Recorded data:

=-=-=

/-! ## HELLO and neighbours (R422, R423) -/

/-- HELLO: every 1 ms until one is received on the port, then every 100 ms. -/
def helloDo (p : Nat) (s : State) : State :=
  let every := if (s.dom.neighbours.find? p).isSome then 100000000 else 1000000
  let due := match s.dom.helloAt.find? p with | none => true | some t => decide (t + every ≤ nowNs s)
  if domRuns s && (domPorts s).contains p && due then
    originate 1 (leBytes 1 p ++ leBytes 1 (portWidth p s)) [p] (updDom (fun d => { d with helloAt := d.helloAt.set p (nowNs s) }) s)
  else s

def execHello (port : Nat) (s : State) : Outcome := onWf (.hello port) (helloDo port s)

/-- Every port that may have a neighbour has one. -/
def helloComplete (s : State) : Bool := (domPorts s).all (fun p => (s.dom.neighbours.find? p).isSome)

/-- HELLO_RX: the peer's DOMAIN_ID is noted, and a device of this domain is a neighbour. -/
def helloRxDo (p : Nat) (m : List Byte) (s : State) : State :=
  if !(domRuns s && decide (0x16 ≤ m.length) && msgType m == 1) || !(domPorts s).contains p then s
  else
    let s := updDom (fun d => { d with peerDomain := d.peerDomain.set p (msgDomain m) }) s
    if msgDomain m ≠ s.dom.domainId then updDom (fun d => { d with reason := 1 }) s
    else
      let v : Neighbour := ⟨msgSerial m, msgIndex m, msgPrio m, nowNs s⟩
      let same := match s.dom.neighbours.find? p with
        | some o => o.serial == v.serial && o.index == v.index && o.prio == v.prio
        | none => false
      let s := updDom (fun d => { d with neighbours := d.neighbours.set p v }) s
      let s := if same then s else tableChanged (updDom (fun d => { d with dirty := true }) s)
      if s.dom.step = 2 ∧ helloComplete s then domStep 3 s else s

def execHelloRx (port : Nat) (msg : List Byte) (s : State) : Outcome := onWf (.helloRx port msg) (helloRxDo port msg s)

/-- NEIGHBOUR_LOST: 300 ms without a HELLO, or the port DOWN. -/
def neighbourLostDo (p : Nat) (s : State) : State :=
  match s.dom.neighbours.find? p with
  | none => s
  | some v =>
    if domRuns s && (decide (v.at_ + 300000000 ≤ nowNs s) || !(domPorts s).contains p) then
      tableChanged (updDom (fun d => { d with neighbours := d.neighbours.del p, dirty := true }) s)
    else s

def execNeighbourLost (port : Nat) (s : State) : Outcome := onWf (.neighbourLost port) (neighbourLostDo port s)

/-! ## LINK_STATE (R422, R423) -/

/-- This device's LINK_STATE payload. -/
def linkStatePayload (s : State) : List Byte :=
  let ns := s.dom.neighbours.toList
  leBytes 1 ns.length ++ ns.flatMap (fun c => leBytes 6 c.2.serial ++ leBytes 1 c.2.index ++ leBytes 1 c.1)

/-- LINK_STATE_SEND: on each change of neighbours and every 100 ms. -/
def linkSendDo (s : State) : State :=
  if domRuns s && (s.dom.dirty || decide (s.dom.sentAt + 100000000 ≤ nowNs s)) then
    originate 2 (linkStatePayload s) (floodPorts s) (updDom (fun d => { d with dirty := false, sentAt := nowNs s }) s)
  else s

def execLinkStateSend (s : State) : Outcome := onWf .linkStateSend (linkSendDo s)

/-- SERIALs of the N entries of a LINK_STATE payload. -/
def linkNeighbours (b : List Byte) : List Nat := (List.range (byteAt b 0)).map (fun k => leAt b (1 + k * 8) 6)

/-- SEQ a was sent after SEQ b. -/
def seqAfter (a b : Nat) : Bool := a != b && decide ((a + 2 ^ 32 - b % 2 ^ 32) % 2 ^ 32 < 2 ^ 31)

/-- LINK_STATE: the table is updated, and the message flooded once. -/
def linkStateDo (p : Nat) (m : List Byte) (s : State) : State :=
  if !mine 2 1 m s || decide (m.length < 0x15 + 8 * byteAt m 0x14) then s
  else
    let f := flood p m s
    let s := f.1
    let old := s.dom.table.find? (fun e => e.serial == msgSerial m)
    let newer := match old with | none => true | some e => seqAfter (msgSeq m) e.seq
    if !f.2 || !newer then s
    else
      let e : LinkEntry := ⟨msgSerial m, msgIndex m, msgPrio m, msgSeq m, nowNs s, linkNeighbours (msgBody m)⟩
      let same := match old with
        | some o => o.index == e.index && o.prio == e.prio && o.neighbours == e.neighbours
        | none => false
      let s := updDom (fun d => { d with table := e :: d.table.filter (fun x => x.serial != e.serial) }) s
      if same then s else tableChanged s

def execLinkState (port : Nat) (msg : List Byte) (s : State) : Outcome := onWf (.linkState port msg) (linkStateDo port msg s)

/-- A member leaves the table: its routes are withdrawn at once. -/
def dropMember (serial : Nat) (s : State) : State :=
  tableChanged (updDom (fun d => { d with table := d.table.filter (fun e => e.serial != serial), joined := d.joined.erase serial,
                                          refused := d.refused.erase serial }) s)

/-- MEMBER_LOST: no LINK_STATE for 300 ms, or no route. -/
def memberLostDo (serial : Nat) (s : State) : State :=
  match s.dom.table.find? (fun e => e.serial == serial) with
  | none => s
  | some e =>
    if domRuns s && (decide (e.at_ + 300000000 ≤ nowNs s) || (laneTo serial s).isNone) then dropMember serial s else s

=-=-=

INSTRUCTIONS FOR THE TASK =>
Keeping every character as it is, restate the lines above that run from the line with "originate 1 (leBytes" through the line with "def execHelloRx (port", both included, and nothing else.

WRITTEN RESPONSE =>
    originate 1 (leBytes 1 p ++ leBytes 1 (portWidth p s)) [p] (updDom (fun d => { d with helloAt := d.helloAt.set p (nowNs s) }) s)
  else s

def execHello (port : Nat) (s : State) : Outcome := onWf (.hello port) (helloDo port s)

/-- Every port that may have a neighbour has one. -/
def helloComplete (s : State) : Bool := (domPorts s).all (fun p => (s.dom.neighbours.find? p).isSome)

/-- HELLO_RX: the peer's DOMAIN_ID is noted, and a device of this domain is a neighbour. -/
def helloRxDo (p : Nat) (m : List Byte) (s : State) : State :=
  if !(domRuns s && decide (0x16 ≤ m.length) && msgType m == 1) || !(domPorts s).contains p then s
  else
    let s := updDom (fun d => { d with peerDomain := d.peerDomain.set p (msgDomain m) }) s
    if msgDomain m ≠ s.dom.domainId then updDom (fun d => { d with reason := 1 }) s
    else
      let v : Neighbour := ⟨msgSerial m, msgIndex m, msgPrio m, nowNs s⟩
      let same := match s.dom.neighbours.find? p with
        | some o => o.serial == v.serial && o.index == v.index && o.prio == v.prio
        | none => false
      let s := updDom (fun d => { d with neighbours := d.neighbours.set p v }) s
      let s := if same then s else tableChanged (updDom (fun d => { d with dirty := true }) s)
      if s.dom.step = 2 ∧ helloComplete s then domStep 3 s else s

def execHelloRx (port : Nat) (msg : List Byte) (s : State) : Outcome := onWf (.helloRx port msg) (helloRxDo port msg s)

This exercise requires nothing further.